Firstmac Limited shared a report on each of the 24 trusts in its $12.8bn loan book which shows that as of April 30, 2020, just 5.26% of mortgage holders had applied for hardship arrangements that would reduce or suspend their mortgage repayments – data which reflects conditions more than a month after the introduction of social distancing and the shutdown of the tourism industry and indoor venues which caused widespread job loss.
According to managing director Kim Cannon, the hardship numbers were less than “even the most optimistic forecasts” of 6% to 9%, and far below the level which could have led to deferred RMBS coupon payments to investors.
“Investors have been on tenterhooks waiting for this information to see if Australian RMBS are in trouble, so this is a huge piece of good news for them,” Cannon said.

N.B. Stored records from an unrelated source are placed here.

-- ==== Sys2Proof/Machine/Phases.lean ====
section
/-! DEFINITION. The five round phases (41_round_phases.md R100 to R109). In every bit function `a` is A, the active
cube as it stood before the phase. -/

namespace Sys2Proof.Machine

open Sys2Proof.Config

/-- C(x,z), the column parity (R100). -/
def columnParity (a : Nat → Nat → Nat → Bool) (x z : Nat) : Bool :=
  a x 0 z ^^ a x 1 z ^^ a x 2 z ^^ a x 3 z ^^ a x 4 z

/-- D(x,z) (R100). -/
def thetaD (w : Nat) (a : Nat → Nat → Nat → Bool) (x z : Nat) : Bool :=
  columnParity a (subMod x 1 5) z ^^ columnParity a ((x + 1) % 5) (subMod z 1 w)

/-- f of THETA (R100). -/
def thetaBit (w : Nat) (a : Nat → Nat → Nat → Bool) (x y z : Nat) : Bool := a x y z ^^ thetaD w a x z

/-- The orbit of ρ: `(x,y) → (y, (2x+3y) mod 5)` (R101). -/
def orbitNext (p : Nat × Nat) : Nat × Nat := (p.2, (2 * p.1 + 3 * p.2) % 5)

/-- `orbit(t)`, from (1,0) (R101). -/
def orbit : Nat → Nat × Nat
  | 0 => (1, 0)
  | t + 1 => orbitNext (orbit t)

/-- `T(t) = (t+1)(t+2)/2` (R102). -/
def triangular (t : Nat) : Nat := (t + 1) * (t + 2) / 2

/-- Walk `n` lanes of the orbit from index `t` at lane `p`; the offset of `lane` if the walk meets it, else 0. -/
def rhoWalk (w : Nat) (lane : Nat × Nat) : Nat → Nat → Nat × Nat → Nat
  | 0, _, _ => 0
  | n + 1, t, p => if p = lane then triangular t % w else rhoWalk w lane n (t + 1) (orbitNext p)

/-- `rhooff(x,y)` when the first `shifted` lanes of the orbit are rotated (R103). -/
def rhoOffsetOf (shifted w x y : Nat) : Nat := rhoWalk w (x, y) shifted 0 (orbit 0)

/-- `rhooff(x,y)` (R103): 0 at (0,0) and at orbit(23) = (1,1). -/
def rhoOffset (w x y : Nat) : Nat := rhoOffsetOf rhoShifted w x y

/-- f of RHO: bit z moves to z + rhooff (R104; the direction is decision D19, log 10). -/
def rhoBit (w : Nat) (a : Nat → Nat → Nat → Bool) (x y z : Nat) : Bool := a x y (subMod z (rhoOffset w x y) w)

/-- f of PI (R106). -/
def piBit (a : Nat → Nat → Nat → Bool) (x y z : Nat) : Bool := a ((x + 3 * y) % 5) x z

/-- f of CHI (R107). -/
def chiBit (a : Nat → Nat → Nat → Bool) (x y z : Nat) : Bool :=
  a x y z ^^ ((a ((x + 1) % 5) y z ^^ true) && a ((x + 2) % 5) y z)

/-- `flip(z)` of IOTA when `n` positions are candidates (R108). -/
def iotaFlipOf (n ir z : Nat) : Bool := (List.range n).any fun j => z == 2 ^ j - 1 && rc (j + 7 * ir)

/-- `flip(z)` (R108). -/
def iotaFlip (l : Build) (ir z : Nat) : Bool := iotaFlipOf (iotaBits l) ir z

/-- f of IOTA: only lane (0,0) can change (R108). -/
def iotaBit (l : Build) (ir : Nat) (a : Nat → Nat → Nat → Bool) (x y z : Nat) : Bool :=
  a x y z ^^ (x == 0 && y == 0 && iotaFlip l ir z)

/-- The θ phase, as a command and inside a round (R100, 42_round_sequencer.md R130). -/
def State.thetaPhase (s : State) : State := s.phase (thetaBit s.w s.cube)

/-- The ρ phase (R104). -/
def State.rhoPhase (s : State) : State := s.phase (rhoBit s.w s.cube)

/-- The π phase (R106). -/
def State.piPhase (s : State) : State := s.phase (piBit s.cube)

/-- The χ phase (R107). -/
def State.chiPhase (s : State) : State := s.phase (chiBit s.cube)

/-- The ι phase with round index `ir` (R108). -/
def State.iotaPhase (ir : Nat) (s : State) : State := s.phase (iotaBit s.l ir s.cube)

/-- THETA (R100). -/
def execTheta (s : State) : Host.Outcome State Fault Refusal := .next (s.thetaPhase.respond .none)

/-- RHO (R104). -/
def execRho (s : State) : Host.Outcome State Fault Refusal := .next (s.rhoPhase.respond .none)

/-- PI (R106). -/
def execPi (s : State) : Host.Outcome State Fault Refusal := .next (s.piPhase.respond .none)

/-- CHI (R107). -/
def execChi (s : State) : Host.Outcome State Fault Refusal := .next (s.chiPhase.respond .none)

/-- IOTA IR (R108): every IR is legal. -/
def execIota (ir : Nat) (s : State) : Host.Outcome State Fault Refusal := .next ((s.iotaPhase ir).respond .none)

end Sys2Proof.Machine
end

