-- ==== Sys2Proof/Certificates/Slice0/Obligations.lean ====
section
/-! DEFINITION. The statements for the provers, each a numbered rule of spec/ or derived from its sections. "Log n" is
notes/assumptions/n.md. Where a clause rests on a decision the spec marks as its own, the docstring names it. -/

open Sys2Proof Sys2Proof.Machine Sys2Proof.Config

/-! ### Encoding (30_encoding.md) -/

/-- Every well-formed command is read back from its word with every operand (R71 to R73, R77; decisions D15, D16). -/
def Obligations.DecodeOfEncode : Prop :=
  ∀ i : Instr, i.wellFormed = true → decode (encode i) = .ok i

/-- Every word that decodes is the word of the command it decodes to, and that command is well formed: no word is a
second spelling (R71 to R73, R77; decisions D15, D16). -/
def Obligations.EncodeOfDecode : Prop :=
  ∀ (w : CmdWord) (i : Instr), decode w = .ok i → i.wellFormed = true ∧ encode i = w

/-- A word selects a command exactly when it agrees with a row of the opcode table in the bits of the row's mask, and
then with one row only (R73, R77; decisions D15, D16). -/
def Obligations.WordSelectsCommandByMask : Prop :=
  (∀ w : CmdWord, (∃ i, decode w = .ok i) ↔ ∃ r ∈ opcodeTable, w &&& r.mask = r.pattern) ∧
  ∀ w : CmdWord, ∀ r ∈ opcodeTable, ∀ q ∈ opcodeTable,
    w &&& r.mask = r.pattern → w &&& q.mask = q.pattern → r = q

/-- Words of the spec's table of worked encodings decode to the commands it lists them for (R80; decision D15). -/
def Obligations.WorkedEncodingsDecode : Prop :=
  decode 0x10000000#32 = .ok .load ∧ decode 0x60000011#32 = .ok (.iota 17) ∧
  decode 0x70000013#32 = .ok (.keccak 19) ∧ decode 0xB00FC000#32 = .ok (.rdbit 0 0 63) ∧
  decode 0xB901C000#32 = .ok (.rdbit 4 4 7) ∧ decode 0xBA000000#32 = .ok (.rdbit 5 0 0) ∧
  decode 0xC901C001#32 = .ok (.wrbit 4 4 7 true) ∧ decode 0xC0020001#32 = .ok (.wrbit 0 0 8 true) ∧
  decode 0xD00000FF#32 = .ok (.rcbit 255) ∧ decode 0x20000001#32 = .error .reservedBits ∧
  decode 0xB0000001#32 = .error .reservedBits

/-- Reserved opcodes and set reserved bits raise IllegalCommand, before any operand check, and change only STATUS
(R74, R75, 60_exceptions.md R175, R176; decisions D16, D28): every word with OP 0x0, 0xE or 0xF is refused by the
decoder, and so is every word of RDBIT with bit 0 set, whatever its coordinate. -/
def Obligations.IllegalWordRaisesIllegalCommand : Prop :=
  (∀ w : CmdWord, field w 28 4 = 0x0 ∨ field w 28 4 = 0xE ∨ field w 28 4 = 0xF →
    decode w = .error .reservedOpcode) ∧
  (∀ w : CmdWord, field w 28 4 = 0xB → w.getLsbD 0 = true → decode w = .error .reservedBits) ∧
  ∀ (s : State) (w : CmdWord) (v : BitVec (stateBits s.l)) (rest : List (HostAction (stateBits s.l)))
    (e : DecodeError), s.inbox = .command w v :: rest → decode w = .error e →
    ∃ t, step s = .next t ∧ State.FailedWith { s with inbox := rest, din := v } t 5#4

/-! ### One step -/

/-- A step that serves a word of command `i` is `exec i` with the word taken from the coming actions and its value on
DIN (00_scope.md R13, R18, 10_state.md R27; the list of coming actions is the model's, log 2 and log 3). -/
def Obligations.StepRunsDecodedCommand : Prop :=
  ∀ (s : State) (w : CmdWord) (v : BitVec (stateBits s.l)) (rest : List (HostAction (stateBits s.l))) (i : Instr),
    s.inbox = .command w v :: rest → decode w = .ok i → step s = exec i { s with inbox := rest, din := v }

/-- A word placed by `withFetchWord` is the very next command that runs, with a zero DIN, before every action already
pending (the model's reading of a program's load, log 7). -/
def Obligations.PlacedWordRunsNext : Prop :=
  ∀ (s : State) (nbits w : Nat) (i : Instr), decodeTableWord nbits w = some i →
    step (s.withFetchWord nbits w) = exec i { s with din := 0 }

/-- Every step answers a next state of the same build: no command waits, stops the machine or changes L
(00_scope.md R6, R19, 60_exceptions.md R177, R187). -/
def Obligations.EveryStepAnswersNext : Prop :=
  ∀ s : State, ∃ t, step s = .next t ∧ t.l = s.l

/-- With no host action pending, the state holds unchanged (70_reset_and_hazards.md R195; decision D4; log 2). -/
def Obligations.IdleStepHoldsState : Prop :=
  ∀ s : State, s.inbox = [] → step s = .next s

/-- A reset sets both buffers, SEL and STATUS to zero whatever they held and sends no response (70_reset_and_hazards.md
R190, R191; decision D11). The coming actions stay (log 12). -/
def Obligations.ResetActionZeroesTheBlock : Prop :=
  ∀ (s : State) (rest : List (HostAction (stateBits s.l))), s.inbox = .reset :: rest →
    step s = .next { s with buf0 := 0, buf1 := 0, sel := false, status := 0, inbox := rest, resp := none }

“This data will give confidence back to investors so they can keep investing in RMBS knowing that the level of hardship is very manageable. It is just a small fraction of what our RMBS could withstand.”
Cannon attributed the figures to Firstmac’s strong prime loan book, its personalised approach to working with borrowers, and effective government measures like JobSeeker payments which have helped to mitigate the financial impact of the shutdowns.
“Many hardship applicants have chosen to continue making some level of repayments that they are comfortable with, leaving them better off in the long run," he added.
“At the start of this crisis, we rejected a one-size-fits-all approach to hardship and resolved to work with each customer individually to help them tailor the best arrangement for their unique circumstances."